В модернистской и, в особенности, постмодернистской литературе отчуждение от природы приняло, по-видимому, еще более радикальный характер: «природа уже не природа, а «язык», система моделирующих категорий, сохраняющих только внешнее подобие природных явлений»[532]. Ослабление связей литературы XX в. с «живой природой», на наш взгляд, правомерно объяснить не столько «культом языка» в писательской среде, сколько изолированностью нынешнего литературного сознания от большого человеческого мира, его замкнутостью в узком круге профессиональном, корпоративно-кружковом, сугубо городском. Но эта ветвь литературной жизни нашего времени далеко не исчерпывает того, что сделано и делается писателями и поэтами второй половины XX столетия: образы природы – неустранимая, вечно насущная грань литературы и искусства, исполненная глубочайшего смысла.

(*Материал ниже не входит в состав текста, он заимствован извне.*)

@[simp] theorem refreshInta_pending (s : State) : (s.refreshInta).pending = s.pending := (refreshInta_shows s).pending
@[simp] theorem refreshInta_now (s : State) : (s.refreshInta).now = s.now := (refreshInta_shows s).now
@[simp] theorem refreshInta_power (s : State) : (s.refreshInta).power = s.power := (refreshInta_shows s).power
@[simp] theorem refreshInta_cycRun (s : State) : (s.refreshInta).cycRun = s.cycRun := (refreshInta_shows s).cycRun
@[simp] theorem refreshInta_cyc (s : State) : (s.refreshInta).cyc = s.cyc := (refreshInta_shows s).cyc
@[simp] theorem refreshInta_bnd (s : State) : (s.refreshInta).bnd = s.bnd := (refreshInta_shows s).bnd
@[simp] theorem refreshInta_opBase (s : State) : (s.refreshInta).opBase = s.opBase := (refreshInta_shows s).opBase
@[simp] theorem refreshInta_opAt (s : State) : (s.refreshInta).opAt = s.opAt := (refreshInta_shows s).opAt
@[simp] theorem refreshInta_opPpm (s : State) : (s.refreshInta).opPpm = s.opPpm := (refreshInta_shows s).opPpm
@[simp] theorem refreshInta_events (s : State) : (s.refreshInta).events = s.events := (refreshInta_shows s).events
@[simp] theorem refreshInta_onceGen (s : State) : (s.refreshInta).onceGen = s.onceGen := (refreshInta_shows s).onceGen
@[simp] theorem refreshInta_onceSec (s : State) : (s.refreshInta).onceSec = s.onceSec := (refreshInta_shows s).onceSec
@[simp] theorem refreshInta_onceSess (s : State) : (s.refreshInta).onceSess = s.onceSess := (refreshInta_shows s).onceSess
@[simp] theorem refreshInta_free (s : State) : (s.refreshInta).free = s.free := (refreshInta_shows s).free
@[simp] theorem refreshInta_lanes (s : State) : (s.refreshInta).lanes = s.lanes := (refreshInta_shows s).lanes
@[simp] theorem refreshInta_inau (s : State) : (s.refreshInta).inau = s.inau := (refreshInta_shows s).inau
@[simp] theorem refreshInta_sched (s : State) : (s.refreshInta).sched = s.sched := (refreshInta_shows s).sched
@[simp] theorem refreshInta_sync (s : State) : (s.refreshInta).sync = s.sync := (refreshInta_shows s).sync
@[simp] theorem refreshInta_time (s : State) : (s.refreshInta).time = s.time := (refreshInta_shows s).time
@[simp] theorem refreshInta_fab (s : State) : (s.refreshInta).fab = s.fab := (refreshInta_shows s).fab
@[simp] theorem refreshInta_glb (s : State) : (s.refreshInta).glb = s.glb := (refreshInta_shows s).glb
@[simp] theorem refreshInta_twin (s : State) : (s.refreshInta).twin = s.twin := (refreshInta_shows s).twin
@[simp] theorem refreshInta_img (s : State) : (s.refreshInta).img = s.img := (refreshInta_shows s).img
@[simp] theorem refreshInta_ports (s : State) : (s.refreshInta).ports = s.ports := (refreshInta_shows s).ports
@[simp] theorem refreshInta_host (s : State) : (s.refreshInta).host = s.host := (refreshInta_shows s).host
@[simp] theorem refreshInta_eng (s : State) : (s.refreshInta).eng = s.eng := (refreshInta_shows s).eng
@[simp] theorem refreshInta_prg (s : State) : (s.refreshInta).prg = s.prg := (refreshInta_shows s).prg
@[simp] theorem refreshInta_recd (s : State) : (s.refreshInta).recd = s.recd := (refreshInta_shows s).recd
@[simp] theorem refreshInta_rest (s : State) : (s.refreshInta).rest = s.rest := (refreshInta_shows s).rest
@[simp] theorem refreshInta_brdg (s : State) : (s.refreshInta).brdg = s.brdg := (refreshInta_shows s).brdg
@[simp] theorem refreshInta_hkp (s : State) : (s.refreshInta).hkp = s.hkp := (refreshInta_shows s).hkp
@[simp] theorem refreshInta_msix_enable (s : State) : (s.refreshInta).msix.enable = s.msix.enable := (refreshInta_shows s).msix_enable
@[simp] theorem refreshInta_msix_fmask (s : State) : (s.refreshInta).msix.fmask = s.msix.fmask := (refreshInta_shows s).msix_fmask
@[simp] theorem refreshInta_msix_table (s : State) : (s.refreshInta).msix.table = s.msix.table := (refreshInta_shows s).msix_table
@[simp] theorem refreshInta_msix_members (s : State) : (s.refreshInta).msix.members = s.msix.members := (refreshInta_shows s).msix_members
@[simp] theorem refreshInta_pwr_rst (s : State) : (s.refreshInta).pwr.rst = s.pwr.rst := (refreshInta_shows s).pwr_rst
@[simp] theorem refreshInta_pwr_hold (s : State) : (s.refreshInta).pwr.hold = s.pwr.hold := (refreshInta_shows s).pwr_hold
@[simp] theorem refreshInta_pwr_low (s : State) : (s.refreshInta).pwr.low = s.pwr.low := (refreshInta_shows s).pwr_low
@[simp] theorem refreshInta_pwr_vio1 (s : State) : (s.refreshInta).pwr.vio1 = s.pwr.vio1 := (refreshInta_shows s).pwr_vio1
@[simp] theorem refreshInta_pwr_vio2 (s : State) : (s.refreshInta).pwr.vio2 = s.pwr.vio2 := (refreshInta_shows s).pwr_vio2
@[simp] theorem refreshInta_pwr_hot (s : State) : (s.refreshInta).pwr.hot = s.pwr.hot := (refreshInta_shows s).pwr_hot
@[simp] theorem refreshInta_pwr_paceWait (s : State) : (s.refreshInta).pwr.paceWait = s.pwr.paceWait := (refreshInta_shows s).pwr_paceWait
@[simp] theorem refreshInta_pwr_flash (s : State) : (s.refreshInta).pwr.flash = s.pwr.flash := (refreshInta_shows s).pwr_flash
@[simp] theorem refreshInta_cmd_slots (s : State) : (s.refreshInta).cmd.slots = s.cmd.slots := (refreshInta_shows s).cmd_slots
@[simp] theorem refreshInta_cmd_phase (s : State) : (s.refreshInta).cmd.phase = s.cmd.phase := (refreshInta_shows s).cmd_phase
@[simp] theorem refreshInta_cmd_seqCyc (s : State) : (s.refreshInta).cmd.seqCyc = s.cmd.seqCyc := (refreshInta_shows s).cmd_seqCyc
@[simp] theorem refreshInta_cmd_seqCnt (s : State) : (s.refreshInta).cmd.seqCnt = s.cmd.seqCnt := (refreshInta_shows s).cmd_seqCnt
@[simp] theorem refreshInta_cmd_outq (s : State) : (s.refreshInta).cmd.outq = s.cmd.outq := (refreshInta_shows s).cmd_outq
@[simp] theorem refreshInta_cmd_replay (s : State) : (s.refreshInta).cmd.replay = s.cmd.replay := (refreshInta_shows s).cmd_replay
@[simp] theorem refreshInta_cmd_keys (s : State) : (s.refreshInta).cmd.keys = s.cmd.keys := (refreshInta_shows s).cmd_keys
@[simp] theorem refreshInta_cmd_arm (s : State) : (s.refreshInta).cmd.arm = s.cmd.arm := (refreshInta_shows s).cmd_arm
@[simp] theorem refreshInta_cmd_notices (s : State) : (s.refreshInta).cmd.notices = s.cmd.notices := (refreshInta_shows s).cmd_notices
@[simp] theorem refreshInta_cmd_late (s : State) : (s.refreshInta).cmd.late = s.cmd.late := (refreshInta_shows s).cmd_late
@[simp] theorem refreshInta_cmd_shut (s : State) : (s.refreshInta).cmd.shut = s.cmd.shut := (refreshInta_shows s).cmd_shut
@[simp] theorem refreshInta_pwr (s : State) : (s.refreshInta).pwr = s.pwr := by unfold refreshInta; dsimp only; split_ifs <;> simp
@[simp] theorem refreshInta_cmd (s : State) : (s.refreshInta).cmd = s.cmd := by unfold refreshInta; dsimp only; split_ifs <;> simp
@[simp] theorem refreshInta_regs (s : State) : (s.refreshInta).regs = s.regs := by unfold refreshInta; dsimp only; split_ifs <;> simp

§ 10. ВРЕМЯ И ПРОСТРАНСТВО
Художественная литература специфична в освоении пространства и времени. Наряду с музыкой, пантомимой, танцем, постановочной режиссурой она принадлежит к искусствам, образы которых обладают временной протяженностью –строго организованы во времени восприятия. С этим связано своеобразие ее предмета) о чем писал Лессинг: в центре словесного произведения –
Вместе с тем в литературу неизменно входят и пространственные (212) представления. В отличие оттого, что присуще скульптуре и живописи, здесь они не имеют непосредственной чувственной достоверности, материальной плотности и наглядности, остаются косвенными и воспринимаются ассоциативно.
Однако Лессинг, который считал литературу призванной осваивать реальность прежде всего в ее временной протяженности, был во многом прав. Временные начала словесной образности имеют большую конкретность, нежели пространственные: в составе монологов и диалогов изображаемое время и время восприятия более или менее совпадают, и сцены драматических произведений (как и сродные им эпизоды в повествовательных жанрах) запечатлевают время с прямой, непосредственной достоверностью.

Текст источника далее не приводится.